Southern New Hampshire University (SNHU) and nonprofit LRNG have agreed to merge into one behemoth education organization with an ambitious goal: to streamline the disjointed pathways between K-12, higher education and the workforce and create something altogether more cohesive.
“We think this will be the first real opportunity to build out fully robust pathways for young people into college and career, where the pathways begin with badges [from LRNG] and end with college credit [from SNHU],” predicts Connie Yowell, CEO of LRNG.
SNHU is a private, majority-online university that serves both traditional and adult learners. LRNG is a nonprofit that lets students earn badges through partnerships with businesses and community organizations. The two—which collectively serve about 180,000 learners—want to create a model that is customizable enough to help a high school student get a jumpstart on their associate degree and a 55-year-old professional learn a new skill.
The model they envision will be implemented at the local level, says Paul LeBlanc, president of SNHU.
“Cities feel like the right level of granularity for us,” LeBlanc tells EdSurge. “You can go into a city and try to understand their particular workforce needs—more so than at the state level.”
Southern New Hampshire has some experience working in cities, but not to the extent LRNG has. Born in 2015 out of a project funded by the MacArthur Foundation, LRNG has reached 55,000 students in 19 cities with its digital badges and community-focused employment programs.
Its 20th city, Birmingham, Ala., will be a brand new venture for both groups, LeBlanc says. Birmingham will be ground zero for their learning and workforce model. There, the organizations plan to supplement their online platforms with a physical “mini-campus.”
“Think about it as a WeWork for education,” he suggests, referring to the technology startup that provides shared workspaces for professionals. “It’ll be a multipurpose space that offers a place for young people to come do work.” The space will provide learners access to technology, academic advising, tutoring and college counseling. If they need somewhere to hold a meeting, interview for a job or just hunker down and get some work done, the space will be available to them.
The details haven’t been worked out yet, he says, but the site will likely be at an existing education space—a library, a school or a community college.
When they’re not convening at the physical location (and even when they are), students can go online to work on one of LRNG’s thematic sequences, called “learning playlists,” and eventually earn digital badges in computer science, design, communication, financial literacy or another subject.

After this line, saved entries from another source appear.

/-- A pulse ends, and the bit is read at the three levels (R354): the next pulse, a further pulse, or failure. -/
def pulseEnd (s : State) (nrm hi lo : Bool) : State :=
  match s.dev.otpx.burns with
  | [] => s
  | b :: rest => match b.pulse with
    | none => s
    | some (w, i) =>
      let t := s.setWord w ((s.word w).burn i nrm hi lo)
      let d := (t.dev.inc OTP_PULSE_CNT).tally 308 1
      let b1 := { b with pulses := b.pulses + 1 }
      let put := fun (l : List Burn) => { t with dev := { d with otpx := { d.otpx with burns := l } } }
      if hi || b.steps = [] then burnAhead (put ({ b1 with pulse := none, tries := 0 } :: rest))
      else if b.tries < 3 then showOtp (put ({ b1 with tries := b.tries + 1 } :: rest))
      else burnFails { t with dev := d } b1 rest

/-! ## Burn lists -/

/-- Burn bits [v, v') of a counter in ascending order (R362). -/
def counterSteps (first v upTo : Nat) : List BurnStep :=
  (List.range 4).filterMap fun i =>
    let m := ((List.range 32).map fun j => if decide (v ≤ 32 * i + j ∧ 32 * i + j < upTo) then 2 ^ j else 0).sum
    if m = 0 then none else some (.word (first + i) m true)

/-- Seal and lock words of a region whose words are to be `v` (R360 steps 3 and 4). -/
def lockSteps (g : Nat) (v : Nat → Nat) (read : Bool) : List BurnStep :=
  [.word (64 * g + 62) (sealWith g v) true, .word (64 * g + 63) (if read then 0xFFFFFFFF else 0xFFFF) true]

/-- Step 3 of ZEROISE, after ZEROISE_INTENT (R374). -/
def zeroiseSteps : List BurnStep :=
  .word 8 intentPattern true :: ((List.range' 448 128).map fun w => .word w 0xFFFFFFFF true) ++ [.word 9 intentPattern true]

/-- ZEROISE has been started and not finished. -/
def zeroiseOpen (s : State) : Bool := s.value 8 ≠ 0 && s.value 9 ≠ intentPattern

/-- Words of the repair path that are WEAK or partly burned, with their intended values (R357): life-cycle words, the zeroisation
words and PROFILE, counter bits, revoke words, lock words, and seal words under a lock. -/
def repairWords (s : State) : List BurnStep :=
  let lcw := (List.range 8).map fun w => (w, (s.word w).low)
  let prof := match s.fusedProfile with
    | some leg => [(10, profilePattern leg)]
    | none => []
  let ctr := (List.range' 64 10).map fun w => (w, (s.word w).low)
  let rev := (List.range' 128 8).map fun w => (w, if (s.word w).low = 0 then 0 else 0xFFFFFFFF)
  let locks := ((List.range 32).filter lockable).flatMap fun g =>
    let l := (s.word (64 * g + 63)).low
    let v := (if l % 2 ^ 16 = 0 then 0 else 0xFFFF) + if l / 2 ^ 16 = 0 then 0 else 0xFFFF0000
    [(64 * g + 63, v), (64 * g + 62, if l = 0 then 0 else (s.word (64 * g + 62)).low)]
  let zero := [8, 9].map fun w => (w, if (s.word w).low = 0 then 0 else intentPattern)
  ((lcw ++ zero ++ prof ++ ctr ++ rev ++ locks).filter fun e => s.missingBits e.1 e.2 true ≠ 0).map fun e => BurnStep.word e.1 e.2 true

/-- What the repair path has to burn, the rest of a ZEROISE included (R357, R374). -/
def repairSteps (s : State) : List BurnStep :=
  s.repairWords ++ if s.zeroiseOpen || s.dev.otpx.zeroiseDue then zeroiseSteps else []

/-- What completes an incomplete life-cycle burn to state k (R368). -/
def lcSteps (s : State) (k : Nat) : List BurnStep :=
  (if 2 ≤ k ∧ s.value 10 = 0 then [.word 10 (profilePattern s.dev.run.profile) true]
    else match s.fusedProfile with
      | some leg => [.word 10 (profilePattern leg) true]
      | none => [])
    ++ (if s.zeroiseOpen then zeroiseSteps else []) ++ [.word (4 + k) intentPattern true, .word k (lcPattern k) true]

/-- ZEROISE of R374: what needs no supply takes effect at once; the burns wait for one (R357). -/
def zeroise (s : State) (why : Nat) (r : Option OpRef) : State :=
  let d := s.dev.zeroiseKeys why
  if d.otpSupply then addBurn { s with dev := d } (zeroiseSteps ++ [.act (.zeroise r)]) r
  else { s with dev := { d.raise OTP_STATUS_REPAIR_WAIT with otpx := { d.otpx with zeroiseDue := true } } }

/-! ## Command bodies -/

/-- Refusal and status of an OTP command. -/
def otpRefuse (s : State) (st : Status) : Ans × State := (ans st, { s with dev := s.dev.otpStatus st })

/-- A burn list has a bit left to pulse: the command must program (R354, R355). -/
def mustProgram (s : State) (steps : List BurnStep) : Bool :=
  steps.any fun x => match x with
    | .word w v st => s.missingBits w v st ≠ 0
    | .act _ => false

/-- A command burns: refused without a supply when it must program, else answered when its burn ends (R354). -/
def otpBurn (s : State) (r : OpRef) (steps : List BurnStep) : Ans × State :=
  if s.mustProgram steps && !s.dev.otpSupply then s.otpRefuse .otpNoSupply
  else ({ status := none }, s.addBurn steps (some r))

/-- Words of one command lie in one region (R376). -/
def oneRegion (w n : Nat) : Bool := decide (1 ≤ n ∧ n ≤ 64 ∧ w < 2048 ∧ w / 64 = (w + n - 1) / 64)

/-- The life-cycle state lets a host program words of a region (Table 11-1). -/
def mayProgram (s : State) (g : Nat) : Bool :=
  (decide (4 ≤ g ∧ g ≤ 6) && s.dev.open_) || (decide (16 ≤ g) && s.dev.lc ≠ .endOfLife)

/-- OTP_READ (R353). -/
def otpRead (s : State) (x : Desc) (w n : Nat) : Ans × State :=
  let ws := List.range' w n
  let weak := ws.filter fun v => (s.word v).weak
  if x.src ≠ [] ∨ x.dstLen < 4 * n then s.otpRefuse .lengthMismatch
  else if s.readLocked (w / 64) then s.otpRefuse .otpLocked
  else
    let st := if weak = [] then Status.ok else .otpWeak
    ({ status := some st, result0 := weak.length, result1 := weak.head?.getD 0xFFFFFFFF,
       dst := ws.flatMap fun v => leBytes 4 (s.word v).normal }, { s with dev := (s.dev.otpStatus st).tally 307 n })

/-- OTP_PROGRAM (R355). -/
def otpProgram (s : State) (x : Desc) (w n : Nat) : Ans × State :=
  let g := w / 64
  let vs := (List.range n).map fun i => (w + i, leAt x.src (4 * i) 4)
  if x.src.length ≠ 4 * n then s.otpRefuse .lengthMismatch
  else if !s.mayProgram g then s.otpRefuse .lifecycleDenied
  else if s.regionState g ≠ 0 then s.otpRefuse .otpLocked
  else if vs.any fun e => !subset (s.word e.1).low e.2 then s.otpRefuse .otpProgramFail
  else s.otpBurn x.ref ((vs.map fun e => BurnStep.word e.1 e.2 false) ++ [.act (.pulses x.ref)])

/-- OTP_REBURN (R358). -/
def otpReburn (s : State) (x : Desc) (w : Nat) : Ans × State :=
  let v := leAt x.src 0 4
  let g := w / 64
  if x.src.length ≠ 4 then s.otpRefuse .lengthMismatch
  else if !subset (s.word w).low v then s.otpRefuse .otpProgramFail
  else if s.writeLocked g && sealWith g (fun y => if y = w then v else s.value y) ≠ (if w % 64 = 62 then v else s.value (64 * g + 62)) then
    s.otpRefuse .authFail
  else s.otpBurn x.ref [.word w v true, .act (.reburn w), .act (.pulses x.ref)]

/-- Blank required fields of a region (Table 11-3): the bit of each field is its place in the table, slots in order. -/
def blankFields (s : State) (g : Nat) : Nat :=
  let blank := fun (w n : Nat) => (List.range n).all fun i => s.value (w + i) = 0
  if g = 4 then flag (s.value 256 / 4 % 2 = 0)
    + ((List.range 8).map fun k => 2 ^ (k + 1) * flag (s.slotClass k ≠ 1 ∧ s.slotClass k ≠ 2)).sum
  else if g = 5 ∨ g = 6 then ((List.range 4).map fun k => 2 ^ k * flag (blank (64 * g + 12 * k) 12)).sum
  else if g = 7 then flag (blank 448 8)
  else if g = 8 then flag (blank 512 8) + 2 * flag (blank 520 4)
  else 0

/-- OTP_LOCK (R360). -/
def otpLock (s : State) (x : Desc) (g : Nat) (read force : Bool) : Ans × State :=
  if x.src ≠ [] then s.otpRefuse .lengthMismatch
  else if !lockable g then s.otpRefuse .lifecycleDenied
  else if s.writeLocked g && (!read || s.readLocked g) then s.otpRefuse .otpLocked
  else if s.sealBad g then s.otpRefuse .otpProgramFail
  else if s.regionState g = 0 && s.blankFields g ≠ 0 && !force then
    ({ status := some .lockIncomplete, result0 := s.blankFields g }, { s with dev := s.dev.otpStatus .lockIncomplete })
  else s.otpBurn x.ref (lockSteps g s.value read ++ [.act (.answer x.ref)])

/-- Refusal of a life-cycle command. -/
def lcRefuse (s : State) (st : Status) : Ans × State := (ans st, { s with dev := s.dev.lcStatus st })

/-- A life-cycle command burns, unless it must program and there is no supply (R354). -/
def lcBurn (s : State) (r : OpRef) (steps : List BurnStep) : Ans × State :=
  if s.mustProgram steps && !s.dev.otpSupply then s.lcRefuse .otpNoSupply else ({ status := none }, s.addBurn steps (some r))

/-- KEY_REVOKE (R364). -/
def keyRevoke (s : State) (x : Desc) (k : Nat) : Ans × State :=
  let d := s.dev
  let same := fun j => j ≠ k && d.slotUsable j && bits (d.rd LC_OKS_CLASS) (2 * j) 2 = bits (d.rd LC_OKS_CLASS) (2 * k) 2
  let t := if d.open_ then none else d.tokenCheck 1 k (List.replicate 16 0) 0 (some k) x.src
  let s : State := if d.open_ then s else s.onDev fun d => d.sawToken (some k) x.src
  match t with
  | some st => s.lcRefuse st
  | none =>
    if d.slotUsable k && !((List.range 8).any same) then s.lcRefuse .lastOwnerKey
    else s.lcBurn x.ref [.word (128 + k) 0xFFFFFFFF true, .act (.revoke k), .act (.answer x.ref)]

/-- Steps of a transition to state k, with a fresh device secret for Test (R366, R367, Table 11-4). -/
def transitionSteps (s : State) (k : Nat) (secret : Bytes) (r : OpRef) : List BurnStep :=
  let words := (List.range 8).map fun i => (448 + i, leAt secret (4 * i) 4)
  let after := fun (w : Nat) => (((words.find? fun e => e.1 = w).map Prod.snd).getD 0) ||| s.value w
  let profile := [BurnStep.word 10 (profilePattern s.dev.legacy) true]
  let work := match k with
    | 1 => (words.map fun e => BurnStep.word e.1 e.2 false) ++ lockSteps 7 after true
    | 2 => profile
    | _ => (if s.value 10 = 0 then profile else [])
        ++ (if s.value 9 = intentPattern then []
            else .word 8 intentPattern true :: .act (.clearKeys 2) :: zeroiseSteps)
  .word (4 + k) intentPattern true :: work ++ [.word k (lcPattern k) true, .act (.transition k (some r))]

/-- Condition of a transition (Table 11-4): nothing is burned when it fails (R367). -/
def transitionRefusal (s : State) (x : Desc) (k : Nat) : Option Status :=
  let d := s.dev
  let from_ := d.lc.code
  let locked := fun gs => gs.all fun g => s.regionState g = 3
  if !((k = from_ + 1 ∧ 1 ≤ k ∧ k ≤ 3) ∨ (from_ = 1 ∧ k = 3)) then some .lifecycleDenied
  else if k = 1 then
    if !locked [3] then some .lockIncomplete else if d.rngDead then some .entropyFail else none
  else if k = 2 then
    if !locked [3, 4, 5, 6, 7] then some .lockIncomplete
    else if !(List.range 8).any fun j => s.usable j && s.slotClass j = 1 then some .lifecycleDenied else none
  else if from_ = 2 then d.tokenCheck 2 3 (List.replicate 16 0) 0 none x.src
  else none

/-- LC_TRANSITION (R366, R367). -/
def lcTransition (s0 : State) (x : Desc) (k : Nat) : Ans × State :=
  let s := if s0.dev.lc.code = 2 && k = 3 then s0.onDev fun d => d.sawToken none x.src else s0
  match s.transitionRefusal x k with
  | some st => s.lcRefuse st
  | none =>
    if !s.dev.otpSupply then s.lcRefuse .otpNoSupply
    else if k = 1 then
      let r := s.dev.generate 32
      ({ status := none }, addBurn { s with dev := r.2 } (s.transitionSteps k r.1 x.ref) (some x.ref))
    else ({ status := none }, s.addBurn (s.transitionSteps k [] x.ref) (some x.ref))

/-- ZEROISE by command (R374). -/
def zeroiseCommand (s : State) (x : Desc) : Ans × State :=
  if x.src ≠ [] then s.lcRefuse .lengthMismatch
  else if s.dev.otpSupply then ({ status := none }, s.zeroise 0 (some x.ref))
  else s.zeroise 0 none |>.lcRefuse .otpNoSupply

end State

namespace Dev

/-! ## Debug (R370 to R372) -/

/-- The body of a debug challenge (R371). -/
def challengeBody (d : Dev) (level : Nat) (nonce : Bytes) : Bytes :=
  padTo 128 (leBytes 4 0x43445846 ++ leBytes 2 1 ++ leBytes 1 level ++ leBytes 1 0 ++ leBytes 4 deviceId ++ leBytes 4 d.lc.code
    ++ d.serial ++ nonce ++ leBytes 1 (d.rd LC_CNT_DEBUG) ++ leBytes 1 0xFF)

/-- DEBUG_CHALLENGE opens nothing at a level that the state does not allow (R371 step 1). -/
def challengeDenied (d : Dev) (level : Nat) : Bool :=
  d.open_ || (d.lc = .endOfLife && level ≠ 3) || (d.lc ≠ .endOfLife && level = 3)
    || (level = 3 && d.fuse 9 ≠ intentPattern)

/-- The open challenge closes. -/
def closeChallenge (d : Dev) : Dev :=
  { d with dbg := { d.dbg with challenge := none } }.clear DBG_STATE_CHALLENGE_OPEN |>.clear DBG_CHALLENGE_LEFT

/-- A body as a response must repeat it: MAGIC, FLAGS and OWNER_SLOT apart (Table 11-7 step 3). -/
def sameBody (c b : Bytes) : Bool :=
  (List.range 128).all fun i => decide (i < 4) || i = 7 || i = 0x41 || slice b i 1 = slice c i 1

/-- The keys of a debug response are the authority's. -/
def fromAuthority (b : Bytes) : Bool := Config.authorityKeys (slice b 128 1952 ++ slice b 2080 97)

/-- The authority's keys, and both its signatures over the body (R371). -/
def authoritySigned (b : Bytes) : Bool :=
  let body := b.take 128
  fromAuthority b && Config.mldsa65Verify (slice b 128 1952) [] body (slice b 2177 3309)
    && Config.ecdsaVerify (slice b 2080 97) (sha384b body) (slice b 5486 96)

/-- Checks of Table 11-7 on a debug response. -/
def responseCheck (d : Dev) (b : Bytes) : Option Status :=
  let body := b.take 128
  let level := leAt b 6 1
  let co := bit (leAt b 7 1) 0
  match d.dbg.challenge with
  | none => some .debugDenied
  | some (c, _) =>
    if b.length ≠ (if co then 12994 else 5582) then some .lengthMismatch
    else if !sameBody c b || leAt b 0 4 ≠ 0x52445846 || !decide (leAt b 7 1 < 2) then some .debugDenied
    else if d.rd CR_STATE = 3 then some .selftestFail
    else
      if !authoritySigned b then some .authFail
      else if d.on LC_CONFIG_COSIGN_REQ && !(co && d.signedBy true (leAt b 0x41 1) body (sigBlock b 5582)) then some .authFail
      else if d.open_ || (d.lc = .endOfLife && (level ≠ 3 || d.fuse 9 ≠ intentPattern)) || (d.lc = .production && level = 3) then
        some .lifecycleDenied
      else if level ≠ 3 ∧ 64 ≤ d.rd LC_CNT_DEBUG then some .debugDenied
      else none

/-- What the verifications of a debug response leave in the signature engine's registers (R224, R241). -/
def sawResponse (d : Dev) (b : Bytes) : Dev :=
  let co := bit (leAt b 7 1) 0
  match d.dbg.challenge with
  | none => d
  | some (c, _) =>
    if b.length ≠ (if co then 12994 else 5582) || !sameBody c b || leAt b 0 4 ≠ 0x52445846 || !decide (leAt b 7 1 < 2)
        || d.rd CR_STATE = 3 || !fromAuthority b then d
    else
      let d1 := d.sawVerify (some (authoritySigned b))
      if authoritySigned b && co && d.on LC_CONFIG_COSIGN_REQ then
        d1.sawVerify (d.hybrid true (leAt b 0x41 1) (b.take 128) (sigBlock b 5582))
      else d1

Currently SNHU and LRNG are looking at how these digital badges can be applied toward an SNHU degree. The idea is that playlists will lead to badges, badges will lead to college credit, and college credit will eventually lead to a degree or another credential. By offering all this in one place, the two organizations are, in theory, creating a natural, seamless progression in learning that doesn’t stop at the end of a grade level or at the transition from K-12 to postsecondary education.
Today, badges don’t count as credit. Instead, they come with other incentives. For example, LeBlanc says, completion of a workforce readiness sequence unlocks a job interview at Gap, the clothing retailer and an LRNG partner. And completion of a financial literacy series unlocks the first paycheck associated with a concurrent job.
“We’re really trying to shorten the gap between what students are learning and its relevance in the world,” LRNG’s Yowell says of the digital badges. “We think that will have a huge impact on people’s motivation for learning and their engagement in learning.”
LRNG and Southern New Hampshire are also looking for the next cities to test their model. In the next month, LeBlanc says, they expect to announce two more “major” cities that have signed on.
In addition to reaching a new population of students—as young as middle school—he says the partnership is about making SNHU sharper and more innovative.
“I think over the next five years we’ll learn a lot from LRNG,” he says. “We’ll learn about low-income youth and how to serve them better. We’ll take from [LRNG’s] youth-informed, youth-inspired design approach.”
LeBlanc says the merger was a “no brainer” because the two groups already do such complementary work. The SNHU team that has been working in U.S. cities will now join LRNG as the “community impact arm” of the university, he says.
For LRNG, one of the biggest attractions to joining Southern New Hampshire is the opportunity to scale.
“We hope to reach hundreds of thousands of students” through the partnership, Yowell says. “In a couple years, we’ll be ready for exponential growth.”